TASK DIRECTIONS: Restate word for word every line from the top of the data below down through the line that holds "def isIdleBundle (btarg".

RECORDS FOR THE TASK:
-- ==== Sys2Proof/Machine/Control.lean ====
section
/-! DEFINITION. Control transfer operations (45_control_transfer.md R470 to R479), with idle mode (61_platform_devices.md R690). -/

namespace Sys2Proof.Machine

/-- The target an indirect branch takes from the link register: R63 while SLR is a true copy of it, else a free address
(70_reset_and_hazards.md R722; log 10). -/
def linkTarget (s : State) : Word :=
  if s.slrValid then toPc (s.r 63#6) else toPc (Config.freeBranchTarget s.free)

/-- Some output port's channel is not empty (61 R690). -/
def outputBusy (s : State) : Bool :=
  ([0, 1, 2, 3] : List (Fin 4)).any (fun i => !s.cfg.sdi[i].isInput && !s.sdi[i].chan.isEmpty)

/-- The bundle is the `idle` macro: `goto` with BTARG 0 alone in its bundle (47_macros.md R503). -/
def isIdleBundle (btarg : Imm23) (s : State) : Bool := btarg == 0#23 && s.nextPc == s.pc + 4#32

/-- `goto` and `br` to a target. -/
def State.jump (s : State) (target : Word) : State := { s with nextPc := target }

/-- Entering idle mode: PM_CR.IDLE is set and the PC stays (61 R690). -/
def enterIdle (s : State) : State := { s.jump s.pc with pm := { s.pm with idle := true }, coreIdle := true }

/-- `br` (45_control_transfer.md R470). -/
def execBr (bcond : BReg) (btarg : Imm23) (s : State) : Host.Outcome State Fault Refusal :=
  .next (if s.b bcond then s.jump (branchTarget s.pc btarg) else s)

/-- `brf` (45_control_transfer.md R471). -/
def execBrf (bcond : BReg) (btarg : Imm23) (s : State) : Host.Outcome State Fault Refusal :=
  .next (if s.b bcond then s else s.jump (branchTarget s.pc btarg))

/-- `call`, immediate form (45_control_transfer.md R472): R63 receives NEXT_PC. -/
def execCallImm (btarg : Imm23) (s : State) : Host.Outcome State Fault Refusal :=
  .next ((s.writeR 63#6 s.nextPc).jump (branchTarget s.pc btarg))

/-- `call`, link-register form (45_control_transfer.md R473). -/
def execCallLink (s : State) : Host.Outcome State Fault Refusal :=
  .next ((s.writeR 63#6 s.nextPc).jump (linkTarget s))

/-- `goto`, immediate form (45_control_transfer.md R474), which alone with BTARG 0 may enter idle mode (61 R690). -/
def execGotoImm (btarg : Imm23) (s : State) : Host.Outcome State Fault Refusal :=
  if isIdleBundle btarg s && !s.pm.enb && !outputBusy s then .next (enterIdle s)
  else .next (s.jump (branchTarget s.pc btarg))

/-- `goto`, link-register form (45_control_transfer.md R475). -/
def execGotoLink (s : State) : Host.Outcome State Fault Refusal := .next (s.jump (linkTarget s))

end Sys2Proof.Machine
end

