-- ==== Sys2Proof/Machine/Select.lean ====
section
/-! DEFINITION. Select, add with carry and divide step (42_select_carry_divide.md R400 to R403). -/

namespace Sys2Proof.Machine

/-- `slct`, register form (42_select_carry_divide.md R400). -/
def execSlctR (dest : GReg) (scond : BReg) (src1 : GReg) (src2 : GReg) (s : State) :
    Host.Outcome State Fault Refusal :=
  .next (s.writeR dest (if s.b scond then s.r src1 else s.r src2))

/-- `slct`, immediate form (42_select_carry_divide.md R400). -/
def execSlctI (idest : GReg) (scond : BReg) (src1 : GReg) (isrc2 : Imm9) (s : State) :
    Host.Outcome State Fault Refusal :=
  .next (s.writeR idest (if s.b scond then s.r src1 else s.imm isrc2))

/-- `slctf`, register form (42_select_carry_divide.md R401). -/
def execSlctfR (dest : GReg) (scond : BReg) (src1 : GReg) (src2 : GReg) (s : State) :
    Host.Outcome State Fault Refusal :=
  .next (s.writeR dest (if s.b scond then s.r src2 else s.r src1))

/-- `slctf`, immediate form (42_select_carry_divide.md R401). -/
def execSlctfI (idest : GReg) (scond : BReg) (src1 : GReg) (isrc2 : Imm9) (s : State) :
    Host.Outcome State Fault Refusal :=
  .next (s.writeR idest (if s.b scond then s.imm isrc2 else s.r src1))

/-- `addcg`: the low 32 bits of the sum and its carry (42_select_carry_divide.md R402). -/
def execAddcg (dest : GReg) (bdest : BReg) (scond : BReg) (src1 : GReg) (src2 : GReg) (s : State) :
    Host.Outcome State Fault Refusal :=
  .next ((s.writeR dest (BitVec.ofNat 32 (carrySum (s.r src1) (s.r src2) (s.b scond)))).writeB bdest
    (carryOut (s.r src1) (s.r src2) (s.b scond)))

/-- `divs`: one stage of a non-restoring division (42_select_carry_divide.md R403). -/
def execDivs (dest : GReg) (bdest : BReg) (scond : BReg) (src1 : GReg) (src2 : GReg) (s : State) :
    Host.Outcome State Fault Refusal :=
  .next ((s.writeR dest (divideWord (s.r src1) (s.r src2) (s.b scond))).writeB bdest (divideBit (s.r src1)))

end Sys2Proof.Machine
end

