-- ==== Sys2Proof/Certificates/Slice0/Obligations.lean ====
section
/-! DEFINITION. The statements for the provers, from the numbered rules of spec/. The vocabulary of namespace Rules says
in the spec's own terms what the statements compare the model with: word layouts, tables of registers, pages. -/

namespace Sys2Proof.Rules

open Sys2Proof.Machine

/-! ## Words of the formats of 30_encoding.md R296; `p` is the stop bit -/

/-- Int3R. -/
def int3RWord (p : BitVec 1) (op : BitVec 5) (d b a : GReg) : Word :=
  p ++ 0#1 ++ 0#2 ++ 0#1 ++ 0#1 ++ op ++ 0#3 ++ d ++ b ++ a

/-- Int3I. -/
def int3IWord (p : BitVec 1) (op : BitVec 5) (i : Imm9) (d a : GReg) : Word :=
  p ++ 0#1 ++ 0#2 ++ 1#1 ++ 0#1 ++ op ++ i ++ d ++ a

/-- Monadic. -/
def monadicWord (p : BitVec 1) (sub : BitVec 9) (d a : GReg) : Word :=
  p ++ 0#1 ++ 0#2 ++ 1#1 ++ 0#1 ++ 0b01110#5 ++ sub ++ d ++ a

/-- Cmp3R_Reg, and Mul64R; `op` is bits [25:21]. -/
def cmpRRWord (p : BitVec 1) (op : BitVec 5) (d b a : GReg) : Word :=
  p ++ 0#1 ++ 0#2 ++ 0#1 ++ 1#1 ++ op ++ 0#3 ++ d ++ b ++ a

/-- Cmp3R_Br. -/
def cmpBRWord (p : BitVec 1) (op : BitVec 5) (t : BReg) (b a : GReg) : Word :=
  p ++ 0#1 ++ 0#2 ++ 0#1 ++ 1#1 ++ op ++ t ++ 0#6 ++ b ++ a

/-- Cmp3I_Reg, and Mul64I. -/
def cmpRIWord (p : BitVec 1) (op : BitVec 5) (i : Imm9) (d a : GReg) : Word :=
  p ++ 0#1 ++ 0#2 ++ 1#1 ++ 1#1 ++ op ++ i ++ d ++ a

/-- Cmp3I_Br. -/
def cmpBIWord (p : BitVec 1) (op : BitVec 5) (i : Imm9) (t : BReg) (a : GReg) : Word :=
  p ++ 0#1 ++ 0#2 ++ 1#1 ++ 1#1 ++ op ++ i ++ 0#3 ++ t ++ a

/-- SelectR; `op` is bits [26:24]. -/
def selectRWord (p : BitVec 1) (op : BitVec 3) (c : BReg) (d b a : GReg) : Word :=
  p ++ 0#1 ++ 1#2 ++ 0#1 ++ op ++ c ++ 0#3 ++ d ++ b ++ a

/-- SelectI. -/
def selectIWord (p : BitVec 1) (op : BitVec 3) (c : BReg) (i : Imm9) (d a : GReg) : Word :=
  p ++ 0#1 ++ 1#2 ++ 1#1 ++ op ++ c ++ i ++ d ++ a

/-- cgen; `op` is bits [27:24]. -/
def cgenWord (p : BitVec 1) (op : BitVec 4) (c t : BReg) (d b a : GReg) : Word :=
  p ++ 0#1 ++ 1#2 ++ op ++ c ++ t ++ d ++ b ++ a

/-- SysOp and SBreak; `op` is bits [27:21]. -/
def sysWord (p : BitVec 1) (op : BitVec 7) (n : Imm21) : Word := p ++ 0#1 ++ 1#2 ++ op ++ n

/-- Psw; `op` is bits [27:23]. -/
def pswWord (p : BitVec 1) (op : BitVec 5) (b : GReg) : Word := p ++ 0#1 ++ 2#2 ++ op ++ 0#2 ++ 0#9 ++ b ++ 0#6

/-- Call; `op` is bits [26:24], `l` bit 23. -/
def callWord (p : BitVec 1) (op : BitVec 3) (l : BitVec 1) (t : Imm23) : Word :=
  p ++ 0#1 ++ 3#2 ++ 0#1 ++ op ++ l ++ t

/-- Branch; `o` is bit 26. -/
def branchWord (p o : BitVec 1) (c : BReg) (t : Imm23) : Word := p ++ 0#1 ++ 3#2 ++ 1#1 ++ o ++ c ++ t

/-! ## Rows of the opcode map with their results -/

/-- The register and immediate forms of an opcode of the Int3 group decode so, and write `f` of their two sources to
the destination and nothing else. -/
def Int3Op (op : BitVec 5) (reg : GReg → GReg → GReg → Instr) (imm : GReg → GReg → Imm9 → Instr)
    (f : Word → Word → Word) : Prop :=
  (∀ (p : BitVec 1) (d a b : GReg) (s : State), decodeSyllable (int3RWord p op d b a) = .ok (reg d a b) ∧
    exec (reg d a b) s = .next (s.writeR d (f (s.r a) (s.r b)))) ∧
  (∀ (p : BitVec 1) (d a : GReg) (i : Imm9) (s : State), decodeSyllable (int3IWord p op i d a) = .ok (imm d a i) ∧
    exec (imm d a i) s = .next (s.writeR d (f (s.r a) (s.imm i))))

/-- The same for the four multiplies of the Cmp3/Mul64 group. -/
def Mul64Op (op : BitVec 5) (reg : GReg → GReg → GReg → Instr) (imm : GReg → GReg → Imm9 → Instr)
    (f : Word → Word → Word) : Prop :=
  (∀ (p : BitVec 1) (d a b : GReg) (s : State), decodeSyllable (cmpRRWord p op d b a) = .ok (reg d a b) ∧
    exec (reg d a b) s = .next (s.writeR d (f (s.r a) (s.r b)))) ∧
  (∀ (p : BitVec 1) (d a : GReg) (i : Imm9) (s : State), decodeSyllable (cmpRIWord p op i d a) = .ok (imm d a i) ∧
    exec (imm d a i) s = .next (s.writeR d (f (s.r a) (s.imm i))))

/-- A monadic operation by its sub-opcode. -/
def MonadicOp (sub : BitVec 9) (mk : GReg → GReg → Instr) (f : Word → Word) : Prop :=
  ∀ (p : BitVec 1) (d a : GReg) (s : State), decodeSyllable (monadicWord p sub d a) = .ok (mk d a) ∧
    exec (mk d a) s = .next (s.writeR d (f (s.r a)))

/-- The four forms of a compare or logical operation (41_compare_logical.md R394, R395): a general register destination
receives exactly 1 or 0, a branch register the truth value, and nothing else is written. -/
def CompareOp (op : BitVec 4) (rr : GReg → GReg → GReg → Instr) (br : BReg → GReg → GReg → Instr)
    (ri : GReg → GReg → Imm9 → Instr) (bi : BReg → GReg → Imm9 → Instr) (f : Word → Word → Bool) : Prop :=
  (∀ (p : BitVec 1) (d a b : GReg) (s : State), decodeSyllable (cmpRRWord p (0#1 ++ op) d b a) = .ok (rr d a b) ∧
    exec (rr d a b) s = .next (s.writeR d (if f (s.r a) (s.r b) then 1#32 else 0#32))) ∧
  (∀ (p : BitVec 1) (t : BReg) (a b : GReg) (s : State), decodeSyllable (cmpBRWord p (1#1 ++ op) t b a) = .ok (br t a b) ∧
    exec (br t a b) s = .next (s.writeB t (f (s.r a) (s.r b)))) ∧
  (∀ (p : BitVec 1) (d a : GReg) (i : Imm9) (s : State), decodeSyllable (cmpRIWord p (0#1 ++ op) i d a) = .ok (ri d a i) ∧
    exec (ri d a i) s = .next (s.writeR d (if f (s.r a) (s.imm i) then 1#32 else 0#32))) ∧
  (∀ (p : BitVec 1) (t : BReg) (a : GReg) (i : Imm9) (s : State),
    decodeSyllable (cmpBIWord p (1#1 ++ op) i t a) = .ok (bi t a i) ∧
    exec (bi t a i) s = .next (s.writeB t (f (s.r a) (s.imm i))))

/-- The distance of a shift: the low 8 bits of the second source (40_integer.md R377). -/
def distance (y : Word) : Nat := (y.setWidth 8).toNat

/-- The lower half-word of a source, sign-extended and zero-extended (43_multiply.md R430). -/
def lowS (y : Word) : Word := (y.setWidth 16).signExtend 32

/-- The unsigned lower half-word. -/
def lowU (y : Word) : Word := (y.setWidth 16).setWidth 32

/-- The signed upper half-word. -/
def highS (y : Word) : Word := (y.extractLsb' 16 16).signExtend 32

/-- The unsigned upper half-word. -/
def highU (y : Word) : Word := (y.extractLsb' 16 16).setWidth 32

/-! ## Extensions and addresses -/

/-- Imm of format 01: `imml` has bit 23 clear, `immr` set (30_encoding.md R301). -/
def extWord (p o : BitVec 1) (x : Imm23) : Word := p ++ 0#1 ++ 1#2 ++ 0b0101#4 ++ o ++ x

/-- Load and Store of format 10; `op` is bits [27:23], `x` bits [11:6]. -/
def memoryWord (p : BitVec 1) (op : BitVec 5) (i : Imm9) (x a : GReg) : Word :=
  p ++ 0#1 ++ 2#2 ++ op ++ 0#2 ++ i ++ x ++ a

/-- A control register address (20_memory.md R147). -/
def InCRegSpace (a : Word) : Prop := 0xFFFF0000 ≤ a.toNat

/-- A data breakpoint is enabled and matches (20_memory.md R161; 61 R654 says which addresses match). -/
def DataBreak (s : State) (a : Word) : Prop := s.psw.getLsbD 8 = true ∧ dataBreakPoint s.dbreak a = true

/-! ## Memory -/

/-- The number of `n` bytes of memory from `pa` on, the first least significant. -/
def littleNumber (m : List Host.Cell) (pa : Word) (n : Nat) : Nat :=
  match n with
  | 0 => 0
  | k + 1 => (memByte m pa.toNat).toNat + 256 * littleNumber m (pa + 1#32) k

ANSWER SPACE:
-- ==== Sys2Proof/Machine/Control.lean ====
section
/-! DEFINITION. Control transfer operations (45_control_transfer.md R470 to R479), with idle mode (61_platform_devices.md R690). -/

namespace Sys2Proof.Machine

/-- The target an indirect branch takes from the link register: R63 while SLR is a true copy of it, else a free address
(70_reset_and_hazards.md R722; log 10). -/
def linkTarget (s : State) : Word :=
  if s.slrValid then toPc (s.r 63#6) else toPc (Config.freeBranchTarget s.free)

/-- Some output port's channel is not empty (61 R690). -/
def outputBusy (s : State) : Bool :=
  ([0, 1, 2, 3] : List (Fin 4)).any (fun i => !s.cfg.sdi[i].isInput && !s.sdi[i].chan.isEmpty)

/-- The bundle is the `idle` macro: `goto` with BTARG 0 alone in its bundle (47_macros.md R503). -/
def isIdleBundle (btarg : Imm23) (s : State) : Bool := btarg == 0#23 && s.nextPc == s.pc + 4#32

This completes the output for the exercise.